B.: Come dicevamo prima, voi siete tra i rapper più longevi, e quindi “maturi”, presenti nella scena. I vostri coetanei cercano di costruirsi delle certezze e voi, per aver scelto di fare unicamente i musicisti (in ambito hip hop, oltretutto), sicuramente siete in una situazione più precaria. Da questo punto di vista, vi sentite tranquilli o vi capita di preoccuparvi per il futuro?
E.: In alcuni ambiti anche noi abbiamo cercato di costruirci delle certezze, come con Funk Ya Mama: un progetto coraggioso, soprattutto perché il budget era limitatissimo. Ho capito dopo che quando si apre un’etichetta, che alla fin fine è una piccola impresa, è meglio non mettersi subito in regola, perché il sistema italiano ti carica di tasse insostenibili per un’attività appena entrata sul mercato. Fortunatamente, anche se l’impresa Funk Ya Mama ha chiuso, il collettivo Funk Ya Mama è ancora attivissimo e sono molto ottimista: stiamo entrando nel terzo anno di attività, che secondo molti studi di marketing è quello in cui i sacrifici cominciano a dare i loro frutti. Se davvero succederà questo, non ci metterò niente a riaprire una partita iva, ricostruendo le mie certezze.
T.: Pensa che in Olanda, se apri una nuova impresa, per i primi due anni non paghi le tasse.
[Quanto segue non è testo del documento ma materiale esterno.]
-- ==== Sys2Proof/Machine/Bytes.lean ====
section
/-! DEFINITION. Little-endian packing, the only byte order the block has (00_scope R12, 20_memory R52). -/

namespace Sys2Proof.Machine

/-- `le32(b0, b1, b2, b3)` of R12: the byte at the lowest offset is the least significant. -/
def le32 (b0 b1 b2 b3 : Byte) : Word := b3 ++ b2 ++ b1 ++ b0

/-- Byte `j` of `bytes_le(w)` of R12: `w[8j+7 : 8j]`, for `j` in 0..3. -/
def byteOf (w : Word) (j : Nat) : Byte := w.extractLsb' (8 * j) 8

/-- `bytes_le(w)` of R12 as a sequence of four bytes; also the conversion of a wake-up identifier or
magic that a configuration supplies as a number (00_scope R8). -/
def bytesLe (w : Word) : Fin 4 → Byte := fun j => byteOf w j

end Sys2Proof.Machine
end

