theorem issueWith_status_packed (cw : Word) : ∃ r f, (issueWith c cw s).status = pack r f ∧ r ≠ .none := by
  obtain ⟨i, heq⟩ | heq := issueWith_cases c s cw
  · exact heq ▸ operate_status_packed c i s
  · exact ⟨.illegalCommand, {}, congrArg State.status heq, by simp⟩

end status

/-! ### The SEQ view -/

/-- The fields of the `SEQ` view (R30). -/
theorem seq_fields (s : State) :
    s.seq.extractLsb' 0 3 = s.wseq ∧ s.seq.getLsbD 3 = false ∧ s.seq.extractLsb' 4 3 = s.vseq ∧
      (s.seq.getLsbD 7 = true ↔ s.vseq = 4) ∧ s.seq.extractLsb' 8 24 = 0 := by
  refine ⟨?_, ?_, ?_, ?_, ?_⟩
  · apply BitVec.eq_of_getLsbD_eq
    intro j hj
    simp [State.seq_getLsbD, hj]
  · rw [State.seq_getLsbD]
    rfl
  · apply BitVec.eq_of_getLsbD_eq
    intro j hj
    simp [State.seq_getLsbD, hj, show ¬ 4 + j < 3 by omega, show 4 + j < 7 by omega]
  · rw [State.seq_getLsbD]
    exact decide_eq_true_iff
  · apply BitVec.eq_of_getLsbD_eq
    intro j hj
    simp [State.seq_getLsbD, show ¬ 8 + j < 3 by omega, show ¬ 8 + j < 7 by omega]

/-! ### What an operation does not read -/

section unread
variable (c : Config) {i : Instr} (s : State)

/-- No operation reads `STATUS`, and none but `WKCHK` and `WKRST` reads or writes `VSEQ` (R26, R29). -/
theorem operate_of_status_vseq (hchk : i ≠ .wkchk) (hrst : ∀ m, i ≠ .wkrst m) (w : Word) (v : BitVec 3) :
    operate c i { s with status := w, vseq := v } = { operate c i s with vseq := v } := by
  cases i with
  | zero | scr | ckcalc | ckembed | ckverify | wktmpl | rspopen => rfl
  | wkid k =>
    obtain hk | hk := Nat.lt_or_ge k.toNat 4
    · simp only [operate, wkidOp_of_lt c _ hk]
      rfl
    · simp only [operate, wkidOp_of_ge c _ hk]
      rfl
  | wknext =>
    obtain hw | hw := Nat.lt_or_ge s.wseq.toNat 4
    · simp only [operate, wknextOp_of_lt c { s with status := w, vseq := v } hw, wknextOp_of_lt c s hw]
      rfl
    · simp only [operate, wknextOp_of_ge c { s with status := w, vseq := v } hw, wknextOp_of_ge c s hw]
      rfl
  | wkrst m => exact absurd rfl (hrst m)
  | wkchk => exact absurd rfl hchk
  | cmdseal n =>
    obtain hn | hn := le_or_gt n.toNat 508
    · simp only [operate, cmdsealOp_of_le c _ hn]
      rfl
    · simp only [operate, cmdsealOp_of_gt c _ hn]
      rfl

theorem with_vseq_self {t : State} {v : BitVec 3} (h : t.vseq = v) : { t with vseq := v } = t := by
  subst h
  rfl

theorem operate_of_status (i : Instr) (w : Word) : operate c i { s with status := w } = operate c i s := by
  cases i with
  | wkchk => rfl
  | wkrst m =>
    obtain hm | hm := Nat.lt_or_ge m.toNat 4
    · simp only [operate, wkrstOp_of_lt _ hm]
      rfl
    · simp only [operate, wkrstOp_of_ge _ hm]
      rfl
  | zero | scr | ckcalc | ckembed | ckverify | wktmpl | wkid _ | wknext | cmdseal _ | rspopen =>
    exact (operate_of_status_vseq c s (by simp) (by simp) w s.vseq).trans (with_vseq_self (operate_vseq c s rfl))

end unread

/-! ### The invariant of a step -/

section invariant
variable (c : Config) (i : Instr) {s : State}

/-- All writes to the buffer are fills inside the 512 offsets (R22). -/
theorem operate_wf (h : s.sb.wf) : (operate c i s).sb.wf := by
  cases i with
  | zero => exact State.fill_wf h (by omega) _
  | scr => exact scramble_wf h c
  | ckcalc | ckverify | wkchk => exact h
  | ckembed => exact embed_wf h c
  | wktmpl => exact template_wf h c
  | rspopen => exact scramble_wf h c
  | wkid k =>
    obtain hk | hk := Nat.lt_or_ge k.toNat 4
    · rw [operate, wkidOp_of_lt c s hk]
      exact identify_wf h c _
    · rw [operate, wkidOp_of_ge c s hk]
      exact h
  | wknext =>
    obtain hw | hw := Nat.lt_or_ge s.wseq.toNat 4
    · rw [operate, wknextOp_of_lt c s hw]
      exact identify_wf (template_wf h c) c _
    · rw [operate, wknextOp_of_ge c s hw]
      exact h
  | wkrst m =>
    rw [operate, (wkrstOp_frame m s).1]
    exact h
  | cmdseal n =>
    obtain hn | hn := le_or_gt n.toNat 508
    · rw [operate, cmdsealOp_of_le c s hn]
      exact scramble_wf (embed_wf (State.fill_wf h (by omega) _) c) c
    · rw [operate, cmdsealOp_of_gt c s hn]
      exact h

/-- `WKNEXT` counts up only from below 4, and `WKRST` only clears (R28). -/
theorem operate_wseq_le (h : s.wseq.toNat ≤ 4) : (operate c i s).wseq.toNat ≤ 4 := by
  by_cases hk : keepsWseq i = true
  · rw [operate_wseq c s hk]
    exact h
  cases i with
  | wknext =>
    obtain heq | ⟨hlt, heq⟩ := wknextOp_wseq c s
    · exact heq ▸ h
    · rw [operate, heq]
      bv_omega
  | wkrst m =>
    obtain heq | ⟨-, heq⟩ := wkrstOp_wseq m s
    · exact heq ▸ h
    · rw [operate, heq]
      decide
  | zero | scr | ckcalc | ckembed | ckverify | wktmpl | wkid _ | wkchk | cmdseal _ | rspopen => exact absurd rfl hk

/-- The tracker counts up only when it equals a frame index, hence from below 4 (R29, 43 R123). -/
theorem wakeVerdict_vseq_le (f : Flags) {v : BitVec 3} (h : v.toNat ≤ 4) : (wakeVerdict f v).2.toNat ≤ 4 := by
  have hidx := f.idx.isLt
  unfold wakeVerdict
  split_ifs with _ _ _ _ heq
  · exact h
  · decide
  · decide
  · decide
  · show (v + 1).toNat ≤ 4
    bv_omega
  · decide

theorem operate_vseq_le (h : s.vseq.toNat ≤ 4) : (operate c i s).vseq.toNat ≤ 4 := by
  by_cases hk : keepsVseq i = true
  · rw [operate_vseq c s hk]
    exact h
  cases i with
  | wkchk => exact wakeVerdict_vseq_le _ h
  | wkrst m =>
    obtain heq | ⟨-, heq⟩ := wkrstOp_vseq m s
    · exact heq ▸ h
    · rw [operate, heq]
      decide
  | zero | scr | ckcalc | ckembed | ckverify | wktmpl | wkid _ | wknext | cmdseal _ | rspopen => exact absurd rfl hk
Se ci fossero degli sgravi simili in Italia, soprattutto per quelle imprese che si occupano di cultura, sarebbe molto più semplice per noi avere delle certezze. Comunque c’è da dire che, anche se ogni tanto un po’ d’ansia è d’obbligo, non ci sentiamo così folli per aver intrapreso questa strada. Oggi come oggi, tutti i trentacinquenni vivono in una situazione totalmente instabile. Dopo il precariato, stiamo scivolando nell’era dell’overqualified: si studia troppo, talmente tanto che nessuno ti assume più perché sei troppo qualificato per il lavoro che dovresti fare.
E.: In questo momento, che differenza c’è tra un musicista e un operaio, a livello di garanzie? In entrambi i casi, il posto fisso non esiste più.
T.: Forse questo darà un nuovo impulso vitale alla musica. Molti artisti preferivano aggrapparsi a un lavoro sicuro; ora che non c’è più questa possibilità, magari ricominceranno a puntare sulla propria passione, piuttosto che sulla sicurezza economica.
B.: Progetti futuri?
E.: Torme sta lavorando al nuovo disco di Yoshi, che è molto potente, mentre io sto lavorando al mio nuovo album. Tutto ciò che faremo, comprese le produzioni Funk Ya Mama, sarà regolarmente targato Siamesi Distribution: speriamo di allargare il più possibile questo circuito, secondo noi ha delle potenzialità.
T.: E abbiamo fondato una nostra mini-televisione sul network Mogulus.com, una piattaforma su cui ciascuno può creare il proprio palinsesto. Si chiama One Time TV (www.mogulus.com/1timetv) e passiamo solo video, di quelli che ormai è difficile trovare in circolazione. Un progetto che ci ha divertito tantissimo, invitiamo tutti a darci un’occhiata!